Diagnosis of osteoporosis in children is more complicated than in adults, due to physiological age-related changes in bone mineral density [5]. In 2007, the International Society of Clinical Densitometry published guidelines and definitions for the diagnosis of osteoporosis in children, which established diagnostic criteria for osteoporosis, namely a combination of low bone mineral mass according to densitometry (dual-energy X-ray absorptiometry) and a history of fractures [6]. Dual-energy X-ray absorptiometry is most often used to assess the mineral density of bone tissue [7], but its use in pediatric patients is associated with certain methodological limitations [8]. In addition, it does not provide an idea of the pathogenesis of a decrease in bone mineralization, namely an increase in catabolism or a decrease in anabolism.

Changes in bone tissue, which are signs of systemic osteoporosis, are of great importance in the pathogenesis of orthopedic disorders in pediatric patients with neuro-orthopedic diseases, including cerebral palsy (CP) [9]. The high risk of bone fractures in patients with neuromuscular diseases is discussed widely in the literature [10]. Risk factors for osteoporosis in CP patients include decreased motor activity, axial load, and immobilization after surgical treatment, anticonvulsant therapy, nutritional disorders, and low growth rates [11, 12]. However, despite the apparent evidence of causal relationships, the orthopedic pathology and pathogenesis in CP has not been sufficiently studied.
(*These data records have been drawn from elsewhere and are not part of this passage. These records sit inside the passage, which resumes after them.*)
def TRec.extOf (r : TRec) (i : Nat) : Nat := r.ext.getD i 0
def TRec.strOf (r : TRec) (i : Nat) : Nat := r.str.getD i 0

/-- The rules a record's fields obey (R240 to R243); `b` is the record itself, for its reserved bits. -/
def TRec.ok (r : TRec) (b : List Byte) : Bool :=
  let en := elemNib r.fmt
  let dims (p : Nat → Bool) : Bool := (List.range 5).all p
  decide (1 ≤ r.rank) && decide (r.rank ≤ 5) && en != 0 && decide (r.layout < 2) && decide (r.slay < 3) &&
  leAt b 0 1 / 8 == 0 && !bit (leAt b 2 1) 3 && leAt b 2 1 / 64 == 0 && leAt b 3 1 / 32 == 0 && leAt b 62 1 / 4 == 0 && leAt b 63 1 == 0 &&
  dims (fun i => if i < r.rank then decide (1 ≤ r.extOf i) && decide (r.extOf i < 2 ^ 24) else r.extOf i == 0) &&
  dims (fun i => decide (i < r.rank) || r.strOf i == 0) &&
  bits r.base.toNat 63 60 != 3 && bits r.base.toNat 63 60 != 5 && decide (bits r.base.toNat 63 60 < 6) &&
  spaceZeros (bits r.base.toNat 63 60) r.base.toNat &&
  r.slay == (if isZb r.fmt then 1 - r.layout else if isMx r.fmt then 2 else 0) &&
  (r.slay != 0 || r.scale == 0) && (r.slay == 0 || decide (r.rank ≤ 2)) &&
  (!(isZb r.fmt || isMx r.fmt) || r.extOf 0 % 32 == 0) &&
  (en == 1 || (r.base.toNat % (en / 2) == 0 && dims (fun i => r.strOf i % (en / 2) == 0))) &&
  (!isRaw r.fmt || decide (r.fill < 2 ^ (4 * en))) &&
  (if r.layout == 0 then r.rot == 0
   else !isMx r.fmt && r.rank == 2 && r.extOf 0 % 64 == 0 && r.extOf 1 % 64 == 0 && r.base.toNat % 256 == 0 && r.strOf 1 == 0)

/-- The half-byte offset from BASE of the element at coordinates c (R243). -/
def TRec.nibOf (r : TRec) (c : List Nat) : Nat :=
  let en := elemNib r.fmt
  if r.layout == 0 then
    c.headD 0 * en + 2 * ((List.range r.rank).foldl (fun t i => if i = 0 then t else t + c.getD i 0 * r.strOf i) 0)
  else
    let i := c.getD 1 0; let j := c.getD 0 0
    let L := 32 * en
    let u := j % 64 * en
    let blk := i / 64 * (r.extOf 0 / 64) + j / 64
    let pos := (u / 64 + i % 64 * r.rot) % max (L / 32) 1
    2 * (blk * 64 * L + i % 64 * L + pos * 32) + u % 64

/-- The canonical element index of R246. -/
def TRec.qOf (r : TRec) (i j : Nat) : Nat := (i / 64 * (r.extOf 0 / 64) + j / 64) * 4096 + i % 64 * 64 + j % 64

/-- The scale-tensor offset of the block that holds an element (R242). -/
def TRec.scaleOff (r : TRec) (c : List Nat) : Nat := c.getD 1 0 * r.sstr + c.headD 0 / 32 * (if isZb r.fmt then 2 else 1)

/-! ## Values in flight (R245) -/

/-- The floating format of a code of R241. -/
def fmtOf (f : Nat) : Fmt :=
  match f with
  | 0x11 => fp16 | 0x12 => bf16 | 0x13 => e4m3 | 0x14 => e5m2 | _ => fp32

/-- The value of an MX element under its scale byte (R242). -/
def mxVal (f c x : Nat) : FpNum :=
  if x = 0xFF then .nan
  else
    let v : FpNum :=
      match f with
      | 0x1A => e4m3.val c
      | 0x1B => e5m2.val c
      | _ => .fin (bit c 3) ([0, 1, 2, 3, 4, 6, 8, 12].getD (c % 8) 0) (-1)
    match v with
    | .fin n m e => .fin n m (e + (x : Int) - 127)
    | y => y

/-- Convert to a raw or float destination (R245): bit copy, exact widening, or SatConvert under RNE. Between equal float
formats it is the bit copy (notes/assumptions/60.md). -/
def convert (src : Nat) (code dst : Nat) : Nat :=
  if isRaw dst || src = dst then code
  else
    let F := fmtOf src; let G := fmtOf dst
    if F.mw ≤ G.mw && G.emin ≤ F.emin then G.round 0 (F.val code) else G.sat 0 (F.val code)

/-! ## `cp.t` (R244 to R246) -/

/-- The records and fields of a `cp.t` from what it read at start. -/
structure TCmd where
  s : TRec
  d : TRec
  orig : List Int
  box : List Nat
  perm : List Nat
  soff : Nat
  skip : Nat

def TCmd.of (b : List Byte) : TCmd where
  s := TRec.of ((b.drop 64).take 64)
  d := TRec.of ((b.drop 128).take 64)
  orig := (List.range 5).map (fun i => toSigned 32 (leAt b (16 + 4 * i) 4))
  box := (List.range 5).map (fun i => leAt b (36 + 2 * i) 2)
  perm := (List.range 5).map (fun i => leAt b 46 2 / 8 ^ i % 8)
  soff := leAt b 48 2
  skip := leAt b 52 4

/-- The extent of destination dim i of the walk. -/
def TCmd.walk (t : TCmd) (i : Nat) : Nat := t.box.getD (t.perm.getD i 0) 0
/-- How many elements the box holds. -/
def TCmd.total (t : TCmd) : Nat := (List.range t.s.rank).foldl (fun n i => n * t.box.getD i 0) 1
/-- The nominal bytes (R229): the box, over the dims that the destination record has, in destination elements. -/
def TCmd.nominal (t : TCmd) : Nat := (List.range t.d.rank).foldl (fun n i => n * t.box.getD i 0) 1 * elemNib t.d.fmt / 2

/-- Whether exactly one side is a canonical ZB tensor. -/
def TRec.canonZb (r : TRec) : Bool := isZb r.fmt && r.layout == 1

/-- The rules of a `cp.t` (R244 to R246); `b` is its block and `sc` its SC flag. -/
def TCmd.ok (t : TCmd) (b : List Byte) (sc : Bool) : Bool :=
  let rk := t.s.rank
  let dims (p : Nat → Bool) : Bool := (List.range 5).all p
  let span (i : Nat) : Int := min (t.orig.getD i 0 + t.box.getD i 0) (t.s.extOf i) - 1
  t.s.ok ((b.drop 64).take 64) && t.d.ok ((b.drop 128).take 64) && t.d.rank == rk &&
  leAt b 46 2 / 2 ^ 15 == 0 && leAt b 50 2 == 0 && leAt b 56 8 == 0 &&
  dims (fun i => if i < rk then (t.perm.take rk).contains i else t.perm.getD i 0 == 0) &&
  dims (fun i => if i < rk then t.box.getD i 0 != 0 else t.box.getD i 0 == 0 && t.orig.getD i 0 == 0) &&
  !isMx t.d.fmt && (isRaw t.s.fmt == isRaw t.d.fmt) && (!isRaw t.s.fmt || t.s.fmt == t.d.fmt) &&
  (sc == (t.s.canonZb || t.d.canonZb)) && !(t.s.canonZb && t.d.canonZb) && (!sc || t.soff % 2 == 0) &&
  (!isZb t.d.fmt || t.walk 0 % 32 == 0) &&
  (!t.d.canonZb || ((bits t.d.base.toNat 63 60 == 1 || bits t.d.base.toNat 63 60 == 2) &&
    decide (t.soff + 2 * (t.d.qOf (min (t.walk 1) (t.d.extOf 1) - 1) (min (t.walk 0) (t.d.extOf 0) - 1) / 32) < 65536))) &&
  (!t.s.canonZb || ((bits t.s.base.toNat 63 60 == 1 || bits t.s.base.toNat 63 60 == 2) &&
    (decide (span 0 < max (t.orig.getD 0 0) 0) || decide (span 1 < max (t.orig.getD 1 0) 0) ||
     decide (t.soff + 2 * (t.s.qOf (span 1).toNat (span 0).toNat / 32) < 65536))))

/-- The destination coordinates of walk element e, dim 0 fastest. -/
def TCmd.coord (t : TCmd) (e : Nat) : List Nat :=
  ((List.range t.s.rank).foldl (fun (a : List Nat × Nat) i => (a.1 ++ [a.2 % t.walk i], a.2 / t.walk i)) ([], e)).1

/-- The source coordinate along source dim k of destination coordinates d. -/
def TCmd.srcAt (t : TCmd) (d : List Nat) (k : Nat) : Int :=
  t.orig.getD k 0 + (((t.perm.take t.s.rank).idxOf k |> fun i => d.getD i 0) : Nat)

/-- Whether destination coordinates walk an element inside the source tensor. -/
def TCmd.inSrc (t : TCmd) (d : List Nat) : Bool :=
  (List.range t.s.rank).all (fun k => decide (0 ≤ t.srcAt d k) && decide (t.srcAt d k < t.s.extOf k))

/-- Whether they lie inside the destination tensor. -/
def TCmd.inDst (t : TCmd) (d : List Nat) : Bool := (List.range t.s.rank).all (fun i => decide (d.getD i 0 < t.d.extOf i))

def TCmd.srcCoord (t : TCmd) (d : List Nat) : List Nat := (List.range t.s.rank).map (fun k => (t.srcAt d k).toNat)

/-- The scale-memory place of a pair offset on the core that owns BASE (R246). -/
def State.scaleAt (s : State) (die : Nat) (c : Cmd) (base : W64) (o : Nat) : Eg Nat :=
  match s.engSeg die c base 0 1 { quiet := true } with
  | (_, .place l _ _) => .ok (scaleLoc ((l - 2 ^ 40) / 2 ^ 22) o)
  | (_, .stop x) | (_, .refused x) => .bad (engStatus c.op x.code)
  | _ => .wait

/-- SourceValue: the element as a format code of R241 and a code of that format; ZB and MX elements come as
FP32 (R129, R245). An infinity of MX-E5M2 is no value that saturates: it stays FP32 Inf (notes/assumptions/60.md). -/
def State.srcValue (s : State) (die : Nat) (c : Cmd) (t : TCmd) (d : List Nat) : State × Eg (Nat × Nat) :=
  if !t.inSrc d then (s, .ok (if isRaw t.s.fmt then t.s.fmt else 0x10, t.s.fill))
  else
    let co := t.srcCoord d
    let en := elemNib t.s.fmt
    let nib := t.s.nibOf co
    match s.engNat die c t.s.base (nib / 2) (max 1 (en / 2)) with
    | (s, .bad x) => (s, .bad x)
    | (s, .wait) => (s, .wait)
    | (s, .ok v) =>
      let v := if en == 1 then v / 16 ^ (nib % 2) % 16 else v
      if isZb t.s.fmt then
        let z (xa xb : Nat) : Nat × Nat := (0x10, zbDecode (t.s.fmt == 0x19) v xa xb)
        if t.s.layout == 1 then
          match s.scaleAt die c t.s.base (t.soff + 2 * (t.s.qOf (co.getD 1 0) (co.headD 0) / 32)) with
          | .ok l =>
            match s.look c.ord 0 0 .copy die l 2 with
            | some s => let bs := s.viewRead c.ord 0 0 .copy die l 2; (s, .ok (z (leAt bs 0 1) (leAt bs 1 1)))
            | none => (s, .wait)
          | .bad x => (s, .bad x)
          | .wait => (s, .wait)
        else
          match s.engRead die c t.s.scale (t.s.scaleOff co) 2 with
          | (s, .ok bs) => (s, .ok (z (leAt bs 0 1) (leAt bs 1 1)))
          | (s, .bad x) => (s, .bad x)
          | (s, .wait) => (s, .wait)
      else if isMx t.s.fmt then
        match s.engNat die c t.s.scale (t.s.scaleOff co) 1 with
        | (s, .ok x) => (s, .ok (0x10, match mxVal t.s.fmt v x with
            | .inf n => fp32.sign n 0x7F800000
            | y => fp32.sat 0 y))
        | (s, .bad x) => (s, .bad x)
        | (s, .wait) => (s, .wait)
      else (s, .ok (t.s.fmt, v))

/-- The source values of walk elements. -/
def State.srcValues (s : State) (die : Nat) (c : Cmd) (t : TCmd) : List Nat → State × Eg (List (Nat × Nat))
  | [] => (s, .ok [])
  | e :: es =>
    match s.srcValue die c t (t.coord e) with
    | (s, .ok v) =>
      match s.srcValues die c t es with
      | (s, .ok vs) => (s, .ok (v :: vs))
      | r => r
    | (s, .bad x) => (s, .bad x)
    | (s, .wait) => (s, .wait)

/-- A half-byte write's byte: the other half as it stands at the home (R245). -/
def nibByte (old : Byte) (nib v : Nat) : Byte :=
  if nib % 2 = 0 then BitVec.ofNat 8 (old.toNat / 16 * 16 + v) else BitVec.ofNat 8 (v * 16 + old.toNat % 16)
To date, the diagnosis of osteoporosis in pediatric patients with severe multisystem diseases, including those with CP, is very difficult [13]. Densitometry in CP patients can be hindered by difficulty in positioning the child (contracture, asymmetry of the posture, implants as a result of previous surgeries) [14]. Nevertheless, determining the state of bone tissue in CP patients remains relevant to assessing the risk of secondary disorders, as well as the progression of deformities and bone fractures [15].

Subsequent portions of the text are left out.